The audit will be a factual investigation, looking at what each individual does in practice,
how they do it, what contracts they are engaged under, how they are paid etc. This may
also be a good time to audit any off-payroll labour that is not provided through PSCs.
- Consider the knock-on effects: The audit is likely to have knock-on consequences that may require legal advice. As well as determining employment status, you may need legal advice to amend or draft contractual documentation, to advise on the effects on pension liability, and to consider how this change intersects with rules around immigration, the apprenticeship levy, and the gender pay gap reporting figures and strategy. In addition, if liabilities are identified or a revised model for engaging your workforce is required, accountancy advice may be needed to quantify the position.
It is important to be alive to the consequences of an audit and consider privilege. Only legal advice on the employment status of off-payroll labour will be privileged. We have seen non-lawyers offering assistance with audits and advice on employment status determinations which would be discloseable to HMRC and in any subsequent dispute with workers.
2. New reference period rules for calculating holiday pay
The reference period used to calculate holiday pay for workers with variable pay is changing on 6 April 2020.

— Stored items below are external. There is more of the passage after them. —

-- ==== Sys2Proof/Machine/TrussCheck.lean ====
section
/-!
DEFINITION. The rules of the chapters that reject an image with ERROR 6 (R73 step 6): one check for each section, and those that tie
sections together.
-/

namespace Sys2Proof

/-- Ranges `(from, to)` of which no two overlap. -/
def disjoint : List (Nat × Nat) → Bool
  | [] => true
  | r :: rs => rs.all (fun x => decide (r.2 ≤ x.1 ∨ x.2 ≤ r.1)) && disjoint rs

/-- The RICK section's ranges (R382). -/
def rickOk (b : List Byte) : Bool :=
  let u := bytesAt b
  b = [] || (b.length = 64 && decide (1 ≤ u 1 1 ∧ u 1 1 ≤ 4 ∧ 1 ≤ u 2 2 ∧ u 2 2 ≤ 4096 ∧ 10 ≤ u 4 2 ∧ u 4 2 ≤ 3600 ∧ u 6 1 ≤ 120 ∧
    1 ≤ u 7 1 ∧ u 7 1 ≤ 120 ∧ 10 ≤ u 8 2 ∧ u 8 2 ≤ 600 ∧ 1 ≤ u 12 4 ∧ u 12 4 ≤ 1024 ∧ u 16 4 ≤ 8192 ∧ 512 ≤ u 24 2 ∧ u 24 2 ≤ 8192 ∧
    512 ≤ u 26 2 ∧ u 26 2 ≤ 16384 ∧ 100 ≤ u 28 2 ∧ u 28 2 ≤ 4000 ∧ u 0 1 ≤ 1 ∧ u 10 2 < 8 ∧ u 30 34 = 0))

/-- The TIME section's ranges, with R396's rules (R405). -/
def timeOk (b : List Byte) : Bool :=
  let u := bytesAt b
  let src := (List.range (u 1 1)).map (fun i => u (2 + i) 1)
  b = [] || (b.length = 64 && decide (u 1 1 ≤ 3 ∧ u 5 1 ≤ 127 ∧ (u 6 1 = 0 ∨ 251 ≤ u 6 1) ∧ u 7 1 ≤ 3 ∧ 1 ≤ u 8 2 ∧ u 8 2 ≤ 500 ∧ 1 ≤ u 10 2 ∧
    u 10 2 ≤ 600 ∧ 1 ≤ u 12 4 ∧ u 12 4 ≤ 60000000 ∧ 10 ≤ u 16 2 ∧ u 16 2 ≤ 1000 ∧ 1 ≤ u 20 2 ∧ u 20 2 ≤ 3600 ∧ u 22 2 ≤ 255 ∧ 1 ≤ u 25 1 ∧ u 0 1 < 16 ∧ u 26 2 = 0 ∧
      u 28 4 < 2 ^ 24 ∧ u 32 32 = 0) &&
    src.all (fun x => decide (1 ≤ x ∧ x ≤ 3)) && decide src.Nodup &&
    (if bit (u 0 1) 0 then u 24 1 = 0xFF && !src.contains 1 else decide (u 24 1 = 0xFF ∨ (u 24 1 < 24 ∧ bit (u 28 4) (u 24 1) = false))))

/-- The EARLY section's ranges (R77): only slots, at most 32, RIDs in ascending order. -/
def earlyOk (b : List Byte) : Bool :=
  let n := bytesAt b 32 2
  let rid := fun i => bytesAt b (36 + 2 * i) 2
  b = [] || (decide (1 ≤ n ∧ n ≤ 1024) && bytesAt b 16 16 = 0 &&
    decide (((List.range 128).filter (fun p => bit (bytesAt b 0 16) p)).length ≤ 32) &&
    (List.range (n - 1)).all (fun i => decide (rid i < rid (i + 1))))

/-- The CARRY section (R79, R80): actions in range, SATURATE for SIGNAL only, new ranges of one KIND disjoint. -/
def carryOk (b : List Byte) : Bool :=
  let es := (List.range (b.length / 16)).map (fun i => recAt b 0 16 i)
  es.all (fun e => decide (1 ≤ e.u 0 1 ∧ e.u 0 1 ≤ 10 ∧ e.u 1 1 ≤ 2 ∧ (e.u 1 1 = 2 → e.u 0 1 = 2) ∧ 1 ≤ e.u 12 4)) &&
    (List.range 11).all (fun k => disjoint ((es.filter (fun e => e.u 0 1 = k)).map (fun e => (e.u 8 4, e.u 8 4 + (if k = 9 then 4 else 1) * e.u 12 4))))

/-- A descriptor that Eaves can make (R23): a TYPE of its own, a slot, Ethernet, T1S, endpoint or internal PORT number (R25). -/
def descOk (d : List Byte) : Bool :=
  let w2 := bytesAt d 16 8
  let w3 := bytesAt d 24 8
  decide (w2 % 16 ≤ 11 ∧ w2 % 16 ≠ 8 ∧ bits w3 63 55 ≤ 256 ∧ (bits w3 63 55 ≤ 178 ∨ bits w3 63 55 = 256)) && bits w3 33 25 = 0 && w3 % 2 ^ 17 = 0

Currently, this is the pay that a worker receives during the 12 weeks worked prior to taking a holiday. In Williams & Ors v British Airways PLC  IRLR 948 (as applied in Lock v British Gas Trading and Ors  IRLR 645), the ECJ held that holiday pay for the minimum four week leave entitlement under the Working Time Regulations must take into account “normal remuneration” such as contractual or regular patterns of overtime, pay allowances and certain commission payments.
This made reference period problematic for workers with variable pay. Fluctuations in pay meant that holiday pay would be higher if leave is taken immediately following peaks and lower holiday pay if it is taken following troughs.
Come 6 April 2020, the reference period will be change to 52 weeks, or the number of weeks of employment if a worker has been employed for less than 52 weeks.
What you need to do
- Consider when and how to make the change: For the purposes of holiday pay, many organisations begin their holiday year on 1 January. If that is the case, employers need to decide whether to change the way they calculate holiday pay on 6 April, or at the start of your holiday year. Organisations will need to consider the cost and practical issues which can arise, such as holiday carry over.
- Consider how you calculate holiday when if pay varies: Many employers have been considering how to include variable pay in holiday pay. Whilst the change in the law only affects the reference period, April 2020 may be a good time to review how employers calculate holiday pay more broadly. Advisers looking at this will need to consider how changing pay moving forward affects historic claims and manage employee relations.
Although these legal reforms may seem minor at first sight, they require legal input. Many have legal and financial consequences. Preparation is key to success here and the companies that start work on these changes now will be in a good position going into 2020.